Mr. JOHNSTON (Bow River):
The Minister of Munitions and Supply has just drawn to the attention of the house a certain aspect of the gasoline situation, and in his remarks he referred to the situation in the United-States, which I think needs commenting upon. The minister's remark was to the effect that the gasoline situation in Nova Scotia and the maritime provinces was about the same as in northern New England. I have here an item taken from the Ottawa Journal of May 15, 1942, being a dispatch from Washington, dated May 14, as follows:
Senator Sheridan Downey (Dem.-Calif.), asserting the United States is "approaching a desperate condition on gasoline and rubber," told the Senate to-day that all tankers normally plying between Gulf of Mexico and Atlantic ports had been ordered into harbours.
Downey did not say what was the source of his information and there was no confirmation from the navy that tanker movements along the east coast had been halted.
Axis submarines apparently have made tankers a primary objective of their campaign.
In peace time, tankers transported about 95 per cent of the east's oil requirements.
I think it is important to realize that the oil situation is becoming desperately acute, and unless we give a great deal of attention to the gasoline and oil supplies of this country I greatly fear that conditions will become much worse than they are at present. I remember speaking at some length on this question of oil production away back on
March 14, 1941, when I pointed out that the oil situation at that time was very dangerous. I said that the oil supplies in the far east, in the Persian fields, in Iraq and Iran, were in great jeopardy, and that it was not beyond the realm of imagination that we should lose those oil fields, and the oil fields of Burma as well. I made that statement as early as 1939, and it seems now that I was right, in part at least. The situation is extremely grave, because both the British fleet and the United States fleet may become desperately in need of oil supplies, and we are not in a position to assist them. It is a shame that we are not in a better position than we are in to-day as regards gasoline and oil, because the facts were quite clear to all of us when the war first broke out. I pointed out then that consideration should be given to building a pipeline from, say, Turner Valley to the head of the lakes, and from Alberta to the Pacific coast. We had the materials and the labour then, and had that been done our present transportation problem would not be nearly as serious as it has been stated by the minister to be. A tremendous amount of gasoline is being used, and the situation is such that I think even to-day the whole field should be reviewed with a view to taking drastic measures to build up oil resources. I have an extract here from a Fort Erie paper, in its issue of January 8, 1942, which I think would be of interest to hon. members. It is headed "Gasoline a Vital Necessity," and reads:
Although recognized in a general way, the vital importance of gasoline supplies in modern mechanized warfare is better realized when figures of consumption are taken into account.

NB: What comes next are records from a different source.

-- ==== Sys2Proof/Laws/Decode.lean ====
section
/-! SUPPORT. The byte order, the sequence operand, and the units of the wire: what the decoder's
parts do with what the encoder's parts write. -/

namespace Sys2Proof

/-! ### Byte order (00_scope.md R10) -/

theorem ofBe16_hi_lo (c : Half) : ofBe16 (hi c) (lo c) = c := by
  simp only [ofBe16, hi, lo]
  ext i hi'
  simp only [BitVec.getElem_append, BitVec.getElem_extractLsb']
  split
  · simp [BitVec.getLsbD_eq_getElem hi']
  · have : 8 + (i - 8) = i := by omega
    simp [this, BitVec.getLsbD_eq_getElem hi']

theorem hi_ofBe16 (h l : Byte) : hi (ofBe16 h l) = h := by
  simp only [ofBe16, hi]
  ext i hi'
  have e : (h ++ l : BitVec (8+8)).getLsbD (8 + i) = h[i] := by
    rw [BitVec.getLsbD_append, if_neg (by omega)]
    simp [BitVec.getLsbD_eq_getElem hi']
  simpa [BitVec.getElem_extractLsb'] using e

theorem lo_ofBe16 (h l : Byte) : lo (ofBe16 h l) = l := by
  simp only [ofBe16, lo]
  ext i hi'
  have e : (h ++ l : BitVec (8+8)).getLsbD i = l[i] := by
    rw [BitVec.getLsbD_append, if_pos hi', BitVec.getLsbD_eq_getElem hi']
  simpa [BitVec.getElem_extractLsb'] using e

/-! ### Sequence operands -/

theorem decodeSeq_encodeSeq (s : List Byte) : decodeSeq (encodeSeq s) = some s := by
  simp [decodeSeq, encodeSeq]

/-! ### The payload space (20_memory.md R30) -/

/-- What decodes as a report fits the space, and is the report unit of its bytes. -/
theorem decodePayload_eq_ok {p : List Byte} {i : Instr} :
    decodePayload p = .ok i ↔ p.length ≤ 251 ∧ decodeReport p = .ok i := by
  unfold decodePayload
  split <;> rename_i h <;> simp_all [Config.payloadMax]

/-! ### Command units (30_encoding.md R47) -/

@[simp] theorem isCommandUnit_commandUnit (sub v : Byte) (c : Half) :
    isCommandUnit (commandUnit sub v c) = true := rfl

/-- A unit with the fixed bytes of CMD12 is the CMD12 unit of its three fields. -/
theorem commandUnit_of_isCommandUnit {u : List Byte} (h : isCommandUnit u = true) :
    u = commandUnit (byteAt u 7) (byteAt u 9) (ofBe16 (byteAt u 10) (byteAt u 11)) := by
  simp only [isCommandUnit, Bool.and_eq_true, decide_eq_true_eq] at h
  obtain ⟨⟨hl, ht⟩, h8⟩ := h
  match u, hl with
  | [a0, a1, a2, a3, a4, a5, a6, a7, a8, a9, a10, a11], _ =>
    simp only [List.take_succ_cons, List.take_zero, List.cons.injEq, and_true] at ht
    obtain ⟨rfl, rfl, rfl, rfl, rfl, rfl, rfl⟩ := ht
    simp only [byteAt, List.getD_cons_succ, List.getD_cons_zero] at h8 ⊢
    subst h8
    simp [commandUnit, hi_ofBe16, lo_ofBe16]

/-- The unit at the front of a non-empty rest is well-formed as one unit (R51). -/
theorem isOneUnit_take_unitLength {bs : List Byte} (h : bs ≠ []) :
    WellFormed.isOneUnit (bs.take (unitLength bs)) = true := by
  have hl : bs.length ≠ 0 := by simpa using h
  simp only [WellFormed.isOneUnit, Bool.and_eq_true, Bool.or_eq_true, decide_eq_true_eq, List.length_take]
  unfold unitLength
  split
  · simp [hl]; omega
  · have e : (bs.take (min bs.length (3 + (byteAt bs 2).toNat))).getD 2 0#8 = bs.getD 2 0#8 := by
      simp [List.getD_eq_getElem?_getD, List.getElem?_take]; rw [if_pos (by omega)]
    simp only [WellFormed.byteAt, e]
    unfold byteAt
    constructor
    · simp; omega
    · right; omega

end Sys2Proof
end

Army cooking for each 9,000 men involves the use of gasoline stoves which burn up 720 gallons of fuel a day. An army of 1,000,000 men would need some 80,000 gallons daily for cooking purposes alone.
Big tanks-such as the 12-ton models-con-, sume a gallon per mile. For every mile traversed, a mechanized brigade uses 100 gallons for its 112 small tanks plus 615 other motor vehicles.
Planes, especially when in combat action, are huge consumers of gasoline. One with a single motor might operate under cruising conditions for an hour on 45 gallons; but it will eat up more than twice that much while in actual combat.
A big bomber consumes as much as 240 gallons in a single hour when flying at top speed. A five-hour raid by 600 bombers would use up
In a single hour 500,000 gallons would be burned by a modern air armada, consisting of 2,400 bombers and 1,600 fighter planes.
Available supplies of petroleum may yet prove to be a deciding factor in this war; for, if it lasts long enough, the side which exhausts its supply first will be compelled, automatically, to acknowledge defeat.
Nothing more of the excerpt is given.